Side effects are broadly similar to GLP-1 and dual agonists: nausea, vomiting, diarrhea, and constipation are most common, especially during dose escalation. Triple agonists add signals from the glucagon component, most notably a dose-dependent heart-rate increase. In retatrutide's Phase 3 trials, a new signal emerged: dysesthesia, a persistent unusual skin sensation often described as burning or pins-and-needles. It is dose-dependent, and its rate has varied across trials: about 21 percent of top-dose patients in the smaller TRIUMPH-4 trial, but a softer 12.5 percent in the larger flagship TRIUMPH-1 trial (versus well under 1 percent on placebo). In TRIUMPH-4, about 18 percent of top-dose patients discontinued for side-effect reasons overall, though Lilly reported that the dysesthesia events themselves were generally mild and rarely the direct cause. Whether lower doses can preserve most of the weight loss while reducing the overall side-effect load is an open question.
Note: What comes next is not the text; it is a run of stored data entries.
/-- What finished rows of an entry write and log (R219, R222). -/
def State.writeAtt (s : State) (i : Iss) (out : View) (d : Desc) (hq : Nat) (rs : List ((Nat × Nat) × (RowState × Ev))) (bad : Bool) :
    State :=
  let s := s.writeRows i out (rs.map fun r => (r.1, (rowDone r.2.1).1)) bad
  let s := s.writeLse i d hq (rs.map fun r => (r.1, (rowDone r.2.1).2)) bad
  (s.logEv i.f (rs.foldl (fun e r => e.or r.2.2) ev0) 0).flag (.fctAttLog i.f) 0 (rs.any fun r => r.2.1.bad)

/-- Whether ATTN consumes poison beside its queries (R443): in the length table, the page-table entries of its walk, or the
visible keys and their values. -/
def State.attPoison (s : State) (i : Iss) (d : Desc) (tokens : Nat) (ls : List LenEntry) : Bool :=
  !s.poison.isEmpty &&
    (s.poisoned (gaddr (aLen d)).off (32 * aNseq d) ||
      ls.any fun x =>
        let e := s.seqEntry (leSeq x)
        let toks := i.attTokens tokens x
        let w := s.walkRange d x toks
        (List.range (aHkv d)).any fun h =>
          ((List.range (w.2 - w.1)).any fun k => s.poisoned (pteAt e (w.1 + k) h) 8) ||
            toks.any fun t =>
              let v := visible d e (s.keyIndex x) (queryPos x t)
              s.keysPoisoned (aD d) (aDv d) (s.pageAt i.p e h) ((List.range (v.2 - v.1)).map fun k => v.1 + k))

def planAttn (s : State) (i : Iss) : Plan :=
  let a := i.view (iA i.ins) 0
  let out := i.view (iOut i.ins) 0
  let d := i.desc (iAux i.ins)
  let fp8 := dFmt a.d != .plain .bf16
  let ls := s.lenEntries i.p d
  let cap := attCapacity a.d d
  let lseLen := dDim a.d 1 * dDim a.d 2 * 4
  let other := leastCode
    [useCode i.ins true true false false true 0 false true, ctlCode i.ins false false eRsvdBits true false, chkCode i.ins,
     s.slotCode i (iA i.ins) { plainSlot with outlier := true }, s.slotCode i (iOut i.ins) { plainSlot with outlier := true },
     attParams d, attFormats a.d out.d, (if dKind d = 2 then attShape a.d out.d d else 0),
     when (dKind d == 2 && cap.isSome) eIssueCapacity,
     (if dKind d = 2 ∧ aLse d ≠ 0 then s.ownCheck i.p false (gaddr (aLse d)) lseLen else 0)]
  let w := s.walk i d fp8 (dDim a.d 2)
  let bad := s.viewPoisoned a || s.attPoison i d (dDim a.d 2) ls
  let pl := s.planStd [a] [out] (s.attCode i.p d (dDim a.d 2) other false 0) fun t =>
    ls.foldl (fun t x => t.writeAtt i out d (dDim a.d 1) (s.attRows i a d x) bad) t
  let lse : List Range :=
    if aLse d = 0 then []
    else [{ host := false, lo := (gaddr (aLse d)).off, hi := (gaddr (aLse d)).off + lseLen, write := true }]
  { pl with
    seq := s.attSeq i.p d
    cap := cap.getD (0, 0)
    foot := pl.foot ++ lenFoot d ++ lse ++ s.seqFoot i.p false (ls.map leSeq) ++ s.walkUse i d ls (dDim a.d 2)
    near := pl.near ++ nearAt (aLen d) (32 * aNseq d) ++ nearAt (aLse d) lseLen
    bad := bad
    late := w.1
    key := w.2 }

/-- ATTN. -/
def execAttn (f : FacetId) (s : State) : Host.Outcome State Fault Refusal := .next (s.tryIssue f 0x14 .array planAttn)

end Sys2Proof.Machine
end

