/-- The reduced value of an owned element: output column n, row m of the whole product. -/
def State.reduced (s : State) (c : Ctx) (i : Iss) (lo rows m n : Nat) : Word × Bool :=
  let nn := dDim (i.desc (iB i.ins)) 0
  let recv := gaddr (schRecv c.sch)
  let z := slotZ rows nn
  let vals := (List.range (schP c.sch)).map fun g =>
    BitVec.ofNat 32 (leNat (s.rdMem i.p recv.space (recv.off + g * z + ((m - lo) * nn + n) * 4) 4))
  let start := (s.reduceStart c i lo m n).1
  if schExact c.sch then reduceExact start vals else (reduceTree start vals, false)

/-- SCATTER_REDUCE (R327 to R330): all partials of the owned rows are there, the own one too; they are reduced, written, and in
all-reduce the bytes written are put to every other member. Where a member's OUT overlaps its A or B the values are free (R132,
notes/assumptions/68.md). -/
def execScatterReduce (e : ChordId) (p : PartId) (s : State) : Host.Outcome State Fault Refusal :=
  match s.ctx e p with
  | none => .next s
  | some c =>
    match c.lead with
    | none => .next s
    | some i =>
      if !s.live || c.op != 0x41 || !c.opened || c.fail != 0 || c.phase != 0 || decide (s.landings c < schP c.sch - 1) ||
          s.writesLeft (srcChord e p) then .next s
      else
        let d := c.sch
        let mAll := dDim (i.desc (iA i.ins)) 1
        let nn := dDim (i.desc (iB i.ins)) 0
        let r := ownedRows d mAll c.own
        let recv := gaddr (schRecv d)
        let all := schMode d == 1
        if s.partPoisoned recv (0, schP d * slotZ (r.2 - r.1) nn) then .next ((s.failCtx e p eDataError).chordTurn e p)
        else
          let row := fun (x : Idx) => if all then ix x 1 else r.1 + ix x 1
          let s1 := c.issues.foldl (fun t m =>
            let out := m.view (iOut m.ins) 0
            let mine := fun (x : Idx) => decide (r.1 ≤ row x) && decide (row x < r.2) &&
              (match c.rowMember mAll (row x) with | some y => y.f == m.f | none => false)
            let clash := outClash out [m.view (iA m.ins) 0, m.view (iB m.ins) (m.kpOf (iA m.ins) (iB m.ins))]
            let o := m.outSpec s out fun x =>
              if clash then t.freeWord (ravel out.dims x)
              else if r.1 ≤ row x ∧ row x < r.2 then (s.reduced c m r.1 (r.2 - r.1) (row x) (ix x 0)).1 else fZero
            let ev := ((allIdx out.dims).filter mine).foldl (fun ev x => ev.or (s.reduceStart c m r.1 (row x) (ix x 0)).2) ev0
            ((t.putSpec m { o with mine := mine, mode := fun x => elemMode m.ins m.seed [nn, mAll] [ix x 0, row x] }).bumpIf clash).logEv m.f ev 0) s
          let overflow := schExact d && (List.range (r.2 - r.1)).any fun k => (List.range nn).any fun n =>
            (s.reduced c i r.1 (r.2 - r.1) (r.1 + k) n).2
          let s2 := s1.flag (.chdLog e) 4 overflow
          let out := i.view (iOut i.ins) 0
          let sends : List ChdSend :=
            if !all then []
            else ((List.range (schP d)).filter fun q => q != c.own).map fun q =>
              { dest := q, cred := schP d - 1
                jobs := (List.range (r.2 - r.1)).foldr (fun k l =>
                  c.rowPuts q (peerTensor out) (s2.partLatest p) s2.partPoisoned out out [0, r.1 + k, 0, 0, 0]
                    [0, r.1 + k, 0, 0, 0] ++ l) []
                sig := some 1 : ChdSend }
          .next ((s2.mapCtx e p fun c => { c with phase := 1, sends := c.sends ++ sends, since := s.limClock }).chordTurn e p)

/-! EXCHANGE_V (R331 to R333). -/

/-- Rows sent to member q. -/
def State.sendCount (s : State) (p : Nat) (d : Sch) (q : Nat) : Nat :=
  let a := gaddr (schX d)
  s.rdVal p { a with off := a.off + 8 * q } 4
def State.sendCounts (s : State) (p : Nat) (d : Sch) : List Nat := (List.range (schP d)).map (s.sendCount p d)
def sumTo (l : List Nat) (q : Nat) : Nat := (l.take q).foldl (· + ·) 0

def planExchange (s : State) (i : Iss) : Plan :=
  let a := i.view (iA i.ins) 0
  let out := i.view (iOut i.ins) 0
  let d := i.desc (iAux i.ins)
  let x := gaddr (schX d)
  let slot : SlotRule := { plainSlot with axis := some 0, outlier := true }
  let fmts := when (dFmt a.d == .t5 || dFmt a.d == .plain .int4 || dCap a.d != 0 || dFmt out.d == .t5 ||
    dFmt out.d == .plain .int4 || dCap out.d != 0) eFormatPair
  let code := leastCode
    [useCode i.ins true true false false true 0 false false, ctlCode i.ins false false eRsvdBits false false, chkCode i.ins,
     s.slotCode i (iA i.ins) slot, s.slotCode i (iOut i.ins) slot, fmts, when (dFormat a.d != dFormat out.d) eFormatPair,
     when (dNdim a.d != 2 || dNdim out.d != 2 || dDim a.d 0 != dDim out.d 0) eShape,
     (if dKind d = 3 then
        leastCode [when ((List.range (schP d)).any fun q => s.rdVal i.p { x with off := x.off + 8 * q + 4 } 4 != 0) eRsvdBits,
                   when (sumTo (s.sendCounts i.p d) (schP d) != dDim a.d 1) eShape]
      else 0),
     s.schCode i.p 0x43 d (16 * schP d) 0 (8 * schP d)]
  let pl := s.planFused i [a] [out] d 0 0 true (s.partPoisoned x (0, 8 * schP d)) code
  { pl with
    foot := pl.foot ++ areaFoot (schRecv d) (schSize d) true ++ areaFoot (schX d) (8 * schP d) false
    near := pl.near ++ areaNear (schRecv d) (schSize d) ++ areaNear (schX d) (8 * schP d) }

/-- EXCHANGE_V. -/
def execExchangeV (f : FacetId) (s : State) : Host.Outcome State Fault Refusal :=
  .next (s.tryIssue f 0x43 .mover planExchange)

/-- The opening of an exchange: credits, then the counts (phases 1 and 2). -/
def State.exchangeOpen (s : State) (e p : Nat) (c : Ctx) : State :=
  let d := c.sch
  let others := (List.range (schP d)).filter fun q => q != c.own
  let sends := others.map fun q =>
    { dest := q, cred := schP d - 1, jobs := c.putTo q (schRecv d) (8 * c.own) (natLe 8 (s.sendCount p d q)) false, sig := some 1 : ChdSend }
  let s1 := others.foldl (fun s q => s.issueOp (.chord e p) p (c.signalTo q 0)) s
  s1.mapCtx e p fun c => { c with sends := sends }

/-- Rows that member g sends to this member. -/
def State.recvCounts (s : State) (p : Nat) (c : Ctx) : List Nat :=
  let a := gaddr (schRecv c.sch)
  (List.range (schP c.sch)).map fun g =>
    if g = c.own then s.sendCount p c.sch g else s.rdVal p { a with off := a.off + 8 * g } 4

/-- EXCHANGE_COUNTS (R332 phase 3, R333): every source's segment is placed and its row offset returned with a
credit; a total beyond OUT's rows is COUNT_OVERFLOW. -/
def execExchangeCounts (e : ChordId) (p : PartId) (s : State) : Host.Outcome State Fault Refusal :=
  match s.ctx e p with
  | none => .next s
  | some c =>
    match c.lead with
    | none => .next s
    | some i =>
      if !s.live || c.op != 0x43 || !c.opened || c.fail != 0 || c.phase != 0 || decide (s.landings c < schP c.sch - 1) then .next s
      else
        let d := c.sch
        let counts := s.recvCounts p c
        if s.partPoisoned (gaddr (schRecv d)) (0, 8 * schP d) then .next ((s.failCtx e p eDataError).chordTurn e p)
        else if dDim (i.desc (iOut i.ins)) 1 < sumTo counts (schP d) then
          .next (((s.flag (.chdLog e) 3 true).failCtx e p eCountOverflow).chordTurn e p)
        else
          let sends := ((List.range (schP d)).filter fun g => g != c.own).map fun g =>
            { dest := g, cred := schP d - 1
              jobs := c.putTo g (schRecv d) (8 * schP d + 8 * c.own) (natLe 8 (sumTo counts g)) false, sig := some 0 : ChdSend }
          .next ((s.setCtx e p (some { c with phase := 1, sends := c.sends ++ sends, since := s.limClock })).chordTurn e p)

/-- EXCHANGE_DATA (R332 phases 4 and 5): every offset is known; the own segment is copied, the others are put. -/
def execExchangeData (e : ChordId) (p : PartId) (s : State) : Host.Outcome State Fault Refusal :=
  match s.ctx e p with
  | none => .next s
  | some c =>
    match c.lead with
    | none => .next s
    | some i =>
      if !s.live || c.op != 0x43 || !c.opened || c.fail != 0 || c.phase != 1 || decide (s.credits c < 2 * (schP c.sch - 1)) then .next s
      else
        let d := c.sch
        let a := i.view (iA i.ins) 0
        let out := i.view (iOut i.ins) 0
        let counts := s.sendCounts p d
        let recv := gaddr (schRecv d)
        let rows := fun (q : Nat) => List.range (counts.getD q 0)
        let from1 := fun (q k : Nat) => ([0, sumTo counts q + k, 0, 0, 0] : Idx)
        if s.partPoisoned recv (8 * schP d, 8 * schP d) then .next ((s.failCtx e p eDataError).chordTurn e p)
        else
          let at0 := sumTo (s.recvCounts p c) c.own
          let copy := fun (t : State) (x y : GAddr) (r w : Nat × Nat) =>
            if r.2 = 0 then t else t.storeBytes (srcChord e p) p y.space (y.off + w.1) (s.rdMem p x.space (x.off + r.1) r.2) false
          let s1 := (rows c.own).foldl (fun t k =>
            let x := from1 c.own k
            let y : Idx := [0, at0 + k, 0, 0, 0]
            copy (copy t a.base out.base (rowElems a x) (rowElems out y)) a.sbase out.sbase (rowScales a x) (rowScales out y)) s
          let sends := ((List.range (schP d)).filter fun q => q != c.own).map fun q =>
            let off := s.rdVal p { recv with off := recv.off + 8 * schP d + 8 * q } 4
            { dest := q, cred := 2 * (schP d - 1)
              jobs := (rows q).foldr (fun k l =>
                c.rowPuts q (peerTensor out) (s.partBytes p) s.partPoisoned a out (from1 q k) [0, off + k, 0, 0, 0] ++ l) []
              sig := some 1 : ChdSend }
          .next ((s1.mapCtx e p fun c => { c with phase := 2, sends := c.sends ++ sends, since := s.limClock }).chordTurn e p)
When will retatrutide be approved?

Most likely 2027, possibly slipping into 2028. Eli Lilly is expected to file for approval in late 2026 once the remaining Phase 3 trials report, followed by a roughly 10-month FDA review. The evidence base spans multiple trials across obesity, type 2 diabetes, and heart-disease populations: the flagship obesity trial (TRIUMPH-1) read out with strong results in May 2026, an earlier obesity plus knee-osteoarthritis trial reported in December 2025, and a diabetes trial reported in March 2026. Lilly has not publicly committed to a submission date. A separate legal dispute over whether retatrutide is regulated as a biologic could affect its market exclusivity, but is not expected to delay the approval decision itself. Approval will also depend on whether the dysesthesia signal can be managed at lower doses.